Semiring Activation in Neural Networks

TL;DR

This paper introduces semiring-based nonlinear operators as trainable components in neural networks, expanding the algebraic framework and demonstrating their viability in various architectures through experimental validation.

Contribution

It presents a novel class of trainable nonlinear operators based on semirings, generalizing traditional activation functions and enabling new algebraic structures in neural network design.

Findings

Semiring operators can replace traditional activations in neural networks.

Semiring-based activations are viable in fully connected and convolutional neural networks.
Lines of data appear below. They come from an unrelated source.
-- ==== Sys2Proof/Tests/Slice0.lean ====
section
/-! SUPPORT. Tests: ill-formed terms the checks refuse, words written out from the spec's encodings, single steps with
results from 95_test_vectors.md (its ids stand in the comments), and for each statement a witness of its hypotheses. -/

namespace Sys2Proof.Tests

open Sys2Proof Sys2Proof.Machine

/-! ## States -/

/-- The state an outcome leaves, if it leaves one. -/
def nextState (o : Host.Outcome State Fault Refusal) : Option State :=
  match o with
  | .next t => some t
  | .fault _ => none
  | .refused _ => none

/-- The newest response of the state an outcome leaves. -/
def answerOf (o : Host.Outcome State Fault Refusal) : Option Response :=
  (nextState o).bind fun t => t.responses.getLast?

/-- The memory bytes an outcome leaves from an address on. -/
def bytesAt (o : Host.Outcome State Fault Refusal) (a n : Nat) : Option (List Byte) :=
  (nextState o).map fun t => t.mem.readBytes a n

/-- After reset, with room for 8 samples and one hole in memory. -/
def fresh : State :=
  { State.reset with platform := { maxBlockLen := 8, inaccessible := [⟨0xF000, 16⟩] } }

/-- DST set, and the bytes given stored from the address given. -/
def withBytes (dst : Word64) (src : Nat) (bytes : List Byte) : State :=
  { fresh with dst := dst, dstV := true, mem := Memory.writeBytes [] src bytes }

/-- The registers of T-E1 as CONFIGURE, SET_RADIUS, BULK_LOAD and SET_DST leave them. -/
def stateE1 : State :=
  { fresh with
    errBound := 0x3F847AE147AE147B, median := 0x40000000, radius := 0x3F800000, dst := 0x2000
    blkLen := 4, samples := [0x3F800000, 0x3FC00000, 0x40000000, 0x40400000]
    cfgV := true, radV := true, loadV := true, dstV := true
    mem := [(0x2000, 0x55), (0x2010, 0x66)] }

/-- T-E1 with the error bound of T-P8, whose plan has four bytes. -/
def stateWide : State := { stateE1 with errBound := 0x3F00000000000000 }

/-- T-E1 with a zero error bound, whose plan saturates (T-P10). -/
def stateSaturated : State := { stateE1 with errBound := 0 }

/-- The samples 1.0 and 1.5 in memory at 0x1000 (T-C6). -/
def stateC6 : State :=
  { fresh with mem := [(0x1002, 0x80), (0x1003, 0x3F), (0x1006, 0xC0), (0x1007, 0x3F)] }

/-- The command word COMPRESS. -/
def compressWord : Command := ⟨0x00000004, 0, 0⟩

/-- SET_DST 0x2000. -/
def setDstWord : Command := ⟨0x00000005, 0x2000, 0⟩
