-- ==== Sys2Proof/Machine/Step.lean ====
section
/-! DEFINITION. One step of the whole block (spec/20_memory.md R110), and the placing of one command where the next
step fetches it. -/

namespace Sys2Proof.Machine

/-- One step: the next turn of the agenda, or, when it is empty, the step of SEQ or of the workers. -/
def step (s : State) : Host.Outcome State Fault Refusal :=
  match s.turns with
  | [] => defaultTurn s
  | t :: ts => takeTurn t { s with turns := ts }

/-- `s` with the command whose bits are `w` in command memory at CPTR, the list running and SEQ next: it stands for
the HOST writes to CMDMEM and CMD_START that start a list (R111, R160). -/
def State.withFetchWord (s : State) (nbits w : Nat) : State :=
  { s.placeCommand nbits w with status := ⟨true, false, false⟩, turns := .seq :: s.turns }

end Sys2Proof.Machine
end

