-- ==== Sys2Proof/Safety.lean ====
section
/-! DEFINITION. The terms claims use: what a run inside the admitted behaviours is (spec/10_state.md R72), what a
command leaves as it was (frames), the invariants of the state, and the declared accuracy of the transform (R172 T5). -/

namespace Sys2Proof.Machine

/-! ## Admitted runs -/

/-- No command or work unit has read an undef cell (R72): outside this nothing is claimed of the hardware. -/
def Admitted (s : State) : Prop := s.undefRead = false

/-! ## Frames -/

/-- The registers that no command but HALT writes, and no command at all but by its fetch: latches, run flags, fault
registers, interrupt enables, voice cap, controllers, regeneration summaries; and the model's agenda and read data. -/
structure SameControl (s t : State) : Prop where
  latches : t.x0 = s.x0 ∧ t.x1 = s.x1 ∧ t.x2 = s.x2 ∧ t.x3 = s.x3
  status : t.status = s.status
  faults : t.faultCode = s.faultCode ∧ t.faultPtr = s.faultPtr ∧ t.faultInfo = s.faultInfo
  irqEn : t.irqEn = s.irqEn
  voiceCap : t.voiceCap = s.voiceCap
  ctl : t.ctl = s.ctl
  regen : t.regenDone = s.regenDone ∧ t.regenCanc = s.regenCanc
  agenda : t.turns = s.turns ∧ t.rdata = s.rdata ∧ t.busReads = s.busReads

/-- ERR gains at most the flags of `mask`, and IRQ_PEND gains ERR exactly when a flag rises (R46, R431). -/
structure FlagsWithin (mask : BitVec 8) (s t : State) : Prop where
  kept : s.err &&& t.err = s.err
  within : t.err &&& ~~~mask = s.err &&& ~~~mask
  pend : t.irqPend = if t.err = s.err then s.irqPend else s.irqPend ||| 4

/-- What stays when only the notes of `notes`, the oscillators of `oscs` and the bytes of `bytes` may change. -/
structure Outside (notes oscs bytes : Nat → Prop) (s t : State) : Prop where
  notes : ∀ n, ¬ notes n → t.note n = s.note n
  oscs : ∀ o, ¬ oscs o → t.osc o = s.osc o
  bytes : ∀ a, ¬ bytes a → t.mem.byte? a = s.mem.byte? a

/-- Nothing. -/
def nowhere : Nat → Prop := fun _ => False

/-- The bytes of `n` consecutive words from address `a` on. -/
def wordsAt (a n : Nat) : Nat → Prop := fun b => a ≤ b ∧ b < a + 4 * n

/-- The bytes of note slot `n`: everything from NB(n) to NB(n + 1) (R92). -/
def noteBytes (n : Nat) : Nat → Prop := fun b => noteBase n ≤ b ∧ b < noteBase n + 0x100000

/-- The bytes of the running fields of a voice's sub-voice records: RATIO, PH, PHM and FMI (R66). -/
def uniRunBytes (n v : Nat) : Nat → Prop := fun a => ∃ k, k < 64 ∧ wordsAt (uniAddr n v k + 0x14) 7 a

/-- The bytes of the vibrato state of a voice's sub-voice records: VIBPOS and VIBSTEP (R66). -/
def vibratoBytes (n v : Nat) : Nat → Prop := fun a => ∃ k, k < 64 ∧ wordsAt (uniAddr n v k + 0x04) 2 a

/-- What NOTE.OUT may store to: OUTL, OUTR, and of every voice VOUT and the fields of the sub-voice records that move
(R320). -/
def outBytes (n : Nat) : Nat → Prop := fun a =>
  wordsAt (outlAddr n) 512 a ∨
    ∃ v, v < 8 ∧ (uniRunBytes n v a ∨ vibratoBytes n v a ∨ wordsAt (voutAddr n v) 256 a)

/-- What NOTE.INIT may store to in its note slot: of every voice the running fields of the sub-voice records, VWAVEC and
VWAVEM (R311). -/
def initBytes (n : Nat) : Nat → Prop := fun a =>
  ∃ v, v < 8 ∧ (uniRunBytes n v a ∨ wordsAt (vwaveAddr n v false) 1024 a ∨ wordsAt (vwaveAddr n v true) 1024 a)

/-- The bytes of a bank of an oscillator: its spectrum and its waveform (R54, R55). -/
def bankBytes (o : Nat) (b : Bool) : Nat → Prop := fun a => wordsAt (specAddr o b) 1024 a ∨ wordsAt (waveAddr o b) 1024 a

/-- The oscillators that the enabled voices of a note name (R65). -/
def voiceOscs (s : State) (n : Nat) : Nat → Prop := fun o =>
  ∃ v, v < 8 ∧ (s.voice n v).enabled = true ∧ (o = (s.voice n v).carrier ∨ o = (s.voice n v).modulator)

/-- The note slots a command may change. -/
def footNotes : Instr → Nat → Prop
  | .nop | .halt | .oscPrepare _ | .oscRegen _ | .oscCancel _ | .noteFin _ | .mixAll _ | .mixClear => nowhere
  | .oscGet _ n _ _ _ _ | .envReset n _ | .envOut n _ | .envOutdb n _ | .envRelease n _ | .envFinish n _
  | .lfoReset n _ | .lfoOut n _ | .fltSetfreq n _ _ | .fltSetfq n _ _ _ | .fltOut n _ _ | .fltCleanup n _
  | .noteInit n | .noteOut n | .noteRelease n | .noteKill n | .noteLegato n _ _ | .noteSetvel n _
  | .noteSetpitch n _ | .noteSetcut n _ => fun m => m = n.toNat

/-- The oscillators a command may change. -/
def footOscs (s : State) : Instr → Nat → Prop
  | .oscPrepare o | .oscGet o _ _ _ _ _ | .oscRegen o | .oscCancel o => fun p => p = o.toNat
  | .noteInit n => voiceOscs s n.toNat
  | .nop | .halt | .envReset _ _ | .envOut _ _ | .envOutdb _ _ | .envRelease _ _ | .envFinish _ _ | .lfoReset _ _
  | .lfoOut _ _ | .fltSetfreq _ _ _ | .fltSetfq _ _ _ _ | .fltOut _ _ _ | .fltCleanup _ _ | .noteOut _
  | .noteRelease _ | .noteKill _ | .noteLegato _ _ _ | .noteSetvel _ _ | .noteSetpitch _ _ | .noteSetcut _ _
  | .noteFin _ | .mixAll _ | .mixClear => nowhere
Trade-offs and challenges of using semiring activations are discussed.

Abstract

We introduce a class of trainable nonlinear operators based on semirings that are suitable for use in neural networks. These operators generalize the traditional alternation of linear operators with activation functions in neural networks. Semirings are algebraic structures that describe a generalised notation of linearity, greatly expanding the range of trainable operators that can be included in neural networks. In fact, max- or min-pooling operations are convolutions in the tropical semiring with a fixed kernel. We perform experiments where we replace the activation functions for trainable semiring-based operators to show that these are viable operations to include in fully connected as well as convolutional neural networks (ConvNeXt). We discuss some of the challenges of replacing traditional activation functions with trainable semiring activations and the trade-offs of doing so.